There are those among us who believe the only thing to be consumed at 6:00 a.m. is coffee, and many people say they just aren’t hungry that early in the morning. It’s a valid argument, especially in the new world order of the working world. We rise early, suffer a lengthy commute and enter a global environment that operates 24 hours a day. Even a home office carries the risk of skipping this meal. By the time we are engaged in the work day the idea of breakfast, even if we are hungry, becomes a distant memory…unless someone brought donuts to the office.
What you eat and when you eat is important. A healthy breakfast sets your blood-sugar pattern for the rest of the day. Eating whole grains and proteins means your blood sugar will rise slowly and fall slowly. Eating a sugar-laden pastry gives you an insulin spike and then a blood sugar drop that makes you hungry again and establishes a cycle of more sugar eating to bring it back up again. It never ends well.
A point worth remembering is calories get burned up no matter when you eat them, but a heavy meal eaten late in the evening means those calories are most likely being stored as fat. The old saying “eat like a king at breakfast and a pauper at dinner” has merit and health benefits.
No Rules, No Excuses
When I fell out of the breakfast routine it seemed to domino into the rest of my eating habits and bad things happened. My rationale was most often ‘no time’ and my solution was the 10:00 a.m. sugar rush. It took a high cholesterol test result and an invested Weight Watchers leader to educate me and put me back on the right track.
Getting into the breakfast habit is surprisingly easy. The excuse of not having time can be offset by a little planning and advance preparation, especially during the work week. I make my lunch every day and keep a snack drawer at work. If I leave the house without breakfast (it happens) it is waiting for me when I get there.
My office has a kitchen and I take advantage of it. Our CEO generously stocks it with fresh fruit and options like dry cereal, instant oatmeal and granola bars, a toaster oven and a bodacious espresso machine, if you consider coffee a food group.
When I travel I am up early and in the dining room for some oatmeal or an egg white omelet. I never ever do the buffet. My personal nemesis is bacon (another word for meat candy) and I can’t eat just one piece.
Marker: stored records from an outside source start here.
-- ==== Sys2Proof/Machine/Wear.lean ====
section
/-! DEFINITION. Wear of casks (chapter 16, R339 to R341): the wear fraction, its estimate, thresholds and limit. -/

namespace Sys2Proof.Machine

/-- The serial of an identity record. -/
def recSerial (r : List Byte) : List Byte := slice r 8 20

-- ## Wear (R339 to R341)

/-- A quotient as numerator and denominator; by 0, a free value. -/
def ratio (a b : Nat) : Nat × Nat := if b = 0 then (Config.divZero a, 1) else (a, b)
/-- The larger of two quotients. -/
def ratioMax (x y : Nat × Nat) : Nat × Nat := if x.1 * y.2 < y.1 * x.2 then y else x
/-- Order of quotients. -/
def ratioLt (x y : Nat × Nat) : Bool := decide (x.1 * y.2 < y.1 * x.2)

/-- The wear fraction of a cask. -/
def Cask.wear (C : Cask) : Nat × Nat :=
  ratioMax (ratio C.page.avgPe.toNat (fieldAt C.idrec 0x28 4)) (ratio C.wrBytes.toNat (fieldAt C.idrec 0x2C 4 * 10 ^ 12))

/-- The largest number of at most `k` bits that a falling test accepts, 0 counting as accepted. -/
def maxBelow (f : Nat → Bool) : Nat → Nat → Nat
  | 0, acc => acc
  | k + 1, acc => if f (acc + 2 ^ k) then maxBelow f k (acc + 2 ^ k) else maxBelow f k acc

/-- A count of days, clamped to 65,534. -/
def daysOf (f : Nat → Bool) : Nat := min (maxBelow f 16 0) 65534

/-- eol, early and late of R340 over samples of day and wear, oldest first; `tn` is the day of the newest. With W the wear times a common
denominator D, Sxx, Sxy and Sww are the sums of R340 times n, and R is n Sxx D (1 - wn). -/
def eolEstimate (l : List (Nat × Nat × Nat)) : Nat × Nat × Nat :=
  if l.length < 7 then (0xFFFF, 0xFFFF, 0xFFFF)
  else
    let D := l.foldl (fun d x => Nat.lcm d x.2.2) 1
    let pts : List (Int × Int) := l.map fun x => ((x.1 : Int), ((x.2.1 * (D / x.2.2) : Nat) : Int))
    let n : Int := l.length
    let St := pts.foldl (fun a x => a + x.1) 0
    let Sw := pts.foldl (fun a x => a + x.2) 0
    let Sxx := n * pts.foldl (fun a x => a + x.1 * x.1) 0 - St * St
    let Sxy := n * pts.foldl (fun a x => a + x.1 * x.2) 0 - St * Sw
    let Sww := n * pts.foldl (fun a x => a + x.2 * x.2) 0 - Sw * Sw
    let tn : Int := (l.getLast?.map (·.1)).getD 0
    let R := n * Sxx * D - Sw * Sxx - Sxy * (n * tn - St)
    let V := Sww * Sxx - Sxy * Sxy
    if R ≤ 0 then (0, 0, 0)
    else if Sxy ≤ 0 then (0xFFFF, 0xFFFF, 0xFFFF)
    else
      let kn := fun (k : Nat) => (k : Int) * n
      let eol := daysOf fun k => decide (kn k * Sxy ≤ R)
      let early := daysOf fun k =>
        decide (kn k * Sxy ≤ R) && decide (4 * kn k * kn k * V ≤ (n - 2) * (R - kn k * Sxy) * (R - kn k * Sxy))
      let late := if Sxy * Sxy * (n - 2) ≤ 4 * V then 0xFFFF
        else daysOf fun k =>
          decide (kn k * Sxy ≤ R) || decide ((n - 2) * (kn k * Sxy - R) * (kn k * Sxy - R) ≤ 4 * kn k * kn k * V)
      (eol, early, late)

/-- Whether a threshold stays armed, and whether it raises its event. -/
def threshold (armed : Bool) (early t : Nat) : Bool × Bool :=
  if early ≤ t then (false, armed) else (armed || decide (t + 30 < early), false)

/-- The thresholds of R341 against a new estimate. -/
def wearThresholds (s : State) (n : Nat) : State :=
  let C := s.cask n
  let e := C.early.toNat
  let a := threshold C.armed180 e 180
  let b := threshold C.armed90 e 90
  let c := threshold C.armed30 e 30
  let s := s.updCask n fun C => { C with
    armed180 := a.1, armed90 := b.1, armed30 := c.1, wearLevel := b2n (!a.1) + b2n (!b.1) + b2n (!c.1) }
  [a.2, b.2, c.2].foldl (fun s x => if x then raiseCask s n 3 else s) s

/-- Whether the cask is one that the engine reads and may write. -/
def CaskSt.serves (c : CaskSt) : Bool := c == .spare || c == .member || c == .readonly || c == .preparing

/-- A MEMBER becomes READONLY (R341). -/
def wearLimit (s : State) (n : Nat) : State :=
  let C := s.cask n
  if C.st == .member && ((decide (C.wear.2 ≤ C.wear.1) && C.page.spareBlocks == 0) || C.page.readOnly) then
    raiseCask (s.updCask n fun C => { C with st := .readonly }) n 2
  else s

/-- The hourly read of the wear-state page (R339); the hour of R343 begins again. -/
def wearRead (s : State) (n : Nat) (page : WearPage) : State :=
  if (s.cask n).st.serves then
    wearLimit (s.updCask n fun C => { C with page := { page with written := C.page.written }, slowHour := 0, slowRaised := false }) n
  else s

/-- Store the engine's write count on the cask's wear-state page (R339). -/
def storeCount (s : State) (n : Nat) : State := s.updCask n fun C => { C with page := { C.page with written := C.wrBytes } }

/-- A day passes on a port: the write count is stored, and a wear sample gives a new estimate (R339, R340). A day on which the cask does not serve
counts, and has no sample. -/
def wearSample (s : State) (n : Nat) : State :=
  let d := (s.cask n).day
  let s := s.updCask n fun C => { C with day := d + 1 }
  if !(s.cask n).st.serves then s
  else
    let s := storeCount s n
    let C := s.cask n
    let l := C.samples ++ [{ day := d, num := C.wear.1, den := C.wear.2 : WearSample }]
    let l := l.drop (l.length - 30)
    let e := eolEstimate (l.map fun x => (x.day, x.num, x.den))
    let s := s.updCask n fun C => { C with
      samples := l, eol := BitVec.ofNat 16 e.1, early := BitVec.ofNat 16 e.2.1, late := BitVec.ofNat 16 e.2.2 }
    wearThresholds s n

end Sys2Proof.Machine
end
European breakfast buffets are different. I always find healthy meat and cheese options and in Asia I ate made-to-order noodle bowls every morning.
Breakfast is not limited to the traditional anymore; today we can have breakfast for dinner and dinner for breakfast. I wasn’t joking about the cold pizza. It’s all about good nutrition and if you find an option that fuels you up with good calories and want to call it breakfast go right ahead and do it. Have it your way.
Recharge your brain and your body. Do what your mom told you to do and eat a healthy breakfast today. It’s a good habit to get into.